UHK obtains supply of highly promising anti-COVID drug
UNIVERSITY Hospital Kerry has secured supplies of a highly promising drug treatment for the COVID-19 disease.
The hospital has been granted access to an international programme for drug Remdesivir, the HSE confirmed to The Kerryman this week.
Confirmation of its presence among the arsenal of viral drugs in UHK comes as new data was made public showing the drug’s effectiveness in reducing recovery time from 15 days to 11 days in hospitalised COVID-19 patients.
Remdesivir is made and owned by Gilead Sciences Inc, a multinational with a plant in Cork employing 500, where 30 per cent of the pharma giant’s tablet output is manufactured.
It was approved for emergency use by the US Food and Drug Administration agency at the start of the month.
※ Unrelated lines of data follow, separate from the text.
/-- R158, R183: CTXSTART starts a context that does not run at the word of its target, with no loop level and no pending flag operation,
its ICOUNT going on (R177); where that context runs already it sets START_BUSY of every member core and starts nothing. COMPLETES:
CTXSTART. -/
def Obligations.CtxStart : Prop :=
  ∀ (t : ThreadId) (ctx : BitVec 3) (target : BitVec 20) (s : State), s.m.canIssue (threadNum t) = true →
    let k := threadNum t
    let j := k - thrCtx k + ctx.toNat
    (j ≠ k → s.m.ctxLive j = false → Does (.ctxstart t ctx target) s fun m =>
      m.ctx j = { s.m.ctx j with running := true, wait := .none, since := s.m.time, pc := target.toNat, loops := [], defer := [] } ∧
      (m.ctx k).icount = ((s.m.ctx k).icount + 1) % 2 ^ 48 ∧ (m.ctx k).pc = (s.m.ctx k).pc + 1 ∧
      (∀ l, l ≠ k → l ≠ j → m.ctx l = s.m.ctx l) ∧ (∀ g, m.core g = (s.m.lineUsed k).core g) ∧ (∀ a, m.byteAt a = s.m.byteAt a)) ∧
    (j = k ∨ s.m.ctxLive j = true → Does (.ctxstart t ctx target) s fun m =>
      (∀ g ∈ s.m.members k, m.rd .CC_STATUS_START_BUSY g = 1) ∧
      (m.ctx k).icount = ((s.m.ctx k).icount + 1) % 2 ^ 48 ∧ (m.ctx k).pc = (s.m.ctx k).pc + 1 ∧
      (∀ l, l ≠ k → m.ctx l = s.m.ctx l) ∧ (∀ g, m.core g = (s.m.lineUsed k).core g))

/-- R186: MARK writes a cairn record (VALUE, ICOUNT, CLASS with the form, and the thread's place) to the buffer of its region, where
trace is on, cairn records are enabled, no counter record of the region waits, and the buffer has a place free and has dropped
nothing. COMPLETES: MARK. -/
def Obligations.MarkWritesCairn : Prop :=
  ∀ (t : ThreadId) (cls : BitVec 4) (value : BitVec 32) (s : State), s.m.canIssue (threadNum t) = true →
    let k := threadNum t
    let src := if thrForm k = 0 then srcDie (thrDie k) else thrDie k * 16 + thrUnit k
    s.m.tracing = true → s.m.typeOn 3 = true → (s.m.buf src).recs.length < 16 → (s.m.buf src).drops = 0 →
    (∀ x ∈ s.m.dbg.snapQ, x.src ≠ src) →
    Does (.mark t cls value) s fun m =>
      (m.ctx k).icount = ((s.m.ctx k).icount + 1) % 2 ^ 48 ∧ (m.ctx k).pc = (s.m.ctx k).pc + 1 ∧
      (m.buf src).recs = (s.m.buf src).recs ++ [⟨s.m.time, s.m.rd .TICK_NUMBER 0 % 2 ^ 48, src, (s.m.buf src).stretched,
        (s.m.buf src).gated, 3, leBytes 4 value.toNat ++ leBytes 6 (((s.m.ctx k).icount + 1) % 2 ^ 48)
          ++ leBytes 1 (cls.toNat + 16 * thrForm k) ++ leBytes 1 (thrDie k + 4 * thrCtx k) ++ leBytes 1 (thrUnit k)⟩] ∧
      (∀ g, m.core g = (s.m.lineUsed k).core g) ∧ (∀ a, m.byteAt a = s.m.byteAt a)

/-- R167, R168, R180: FSET, FADD and FCLR without an AFTER set take effect at issue. The flag of the thread's die, or the module flag,
takes the written, added or zero count, held in 0 to 65,535; the thread and its ICOUNT become its last setter; every other flag
keeps its count. COMPLETES: FSET, FADD, FCLR. -/
def Obligations.FlagAtIssue : Prop :=
  ∀ (t : ThreadId) (g : BitVec 1) (flag : BitVec 8) (v : BitVec 16) (s : State), s.m.canIssue (threadNum t) = true →
    (g = 0 ∨ flag.toNat < 64) →
    let k := threadNum t
    let d := thrDie k
    let old := s.m.flag d (g == 1) flag.toNat
    let leaves := fun (i : Instr) (n : Nat) => Does i s fun m => m.flag d (g == 1) flag.toNat = n ∧
      (∀ d' g' n', flagKey d' g' n' ≠ flagKey d (g == 1) flag.toNat → n' < 256 → (g' = true → n' < 64) →
        m.flag d' g' n' = s.m.flag d' g' n') ∧
      m.setters.get (fun _ => none) (flagKey d (g == 1) flag.toNat) = some ⟨k, ((s.m.ctx k).icount + 1) % 2 ^ 48⟩ ∧
      (m.ctx k).icount = ((s.m.ctx k).icount + 1) % 2 ^ 48 ∧ (m.ctx k).pc = (s.m.ctx k).pc + 1 ∧
      (∀ g, m.core g = (s.m.lineUsed k).core g) ∧ (∀ a, m.byteAt a = s.m.byteAt a)
    leaves (.fset t g flag 0 v) v.toNat ∧ leaves (.fadd t g flag 0 v) (clamp16 ((old : Int) + v.toInt)) ∧
    leaves (.fclr t g flag 0) 0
Developed as a hepatitis drug, it was used during the Ebola outbreak to limited success, but the antiviral has shown promise from an early stage in the COVID-19 pandemic.
That promise has become clearer on foot of the publication of the trial data in the New England Journal of Medicine website on Friday.
In the study, 1,063 seriously ill COVID patients were randomly assigned the drug or a placebo,.
The result would appear to bear out the hopes being placed in Remdesivir as one viable COVID therapy while the world awaits a vaccine.
Those who received the drug recovered faster from the disease than those who received the placebo, and those who received the drug also developed fewer serious adverse COVID effects.
The National Institute of Allergy and Infectious Diseases, which sponsored the trial, announced the results just a few weeks ago, but until Friday none of the data had been available to doctors across the globe scrambling for effective therapies against the new Coronovirus.
The acquisition of the drug by University Hospital Kerry comes as welcome news in a county that had recorded high initial rates of the virus.
There have been no new cases of COVID confirmed here in six days, as of the time of print.
UHK would not confirm if the drug has, as yet, been administered to patients here.
“University Hospital Kerry has been granted entry to an international Expanded Access Programme for Remdesivir but cannot comment on whether any patients have received the drug,” a spokesperson said.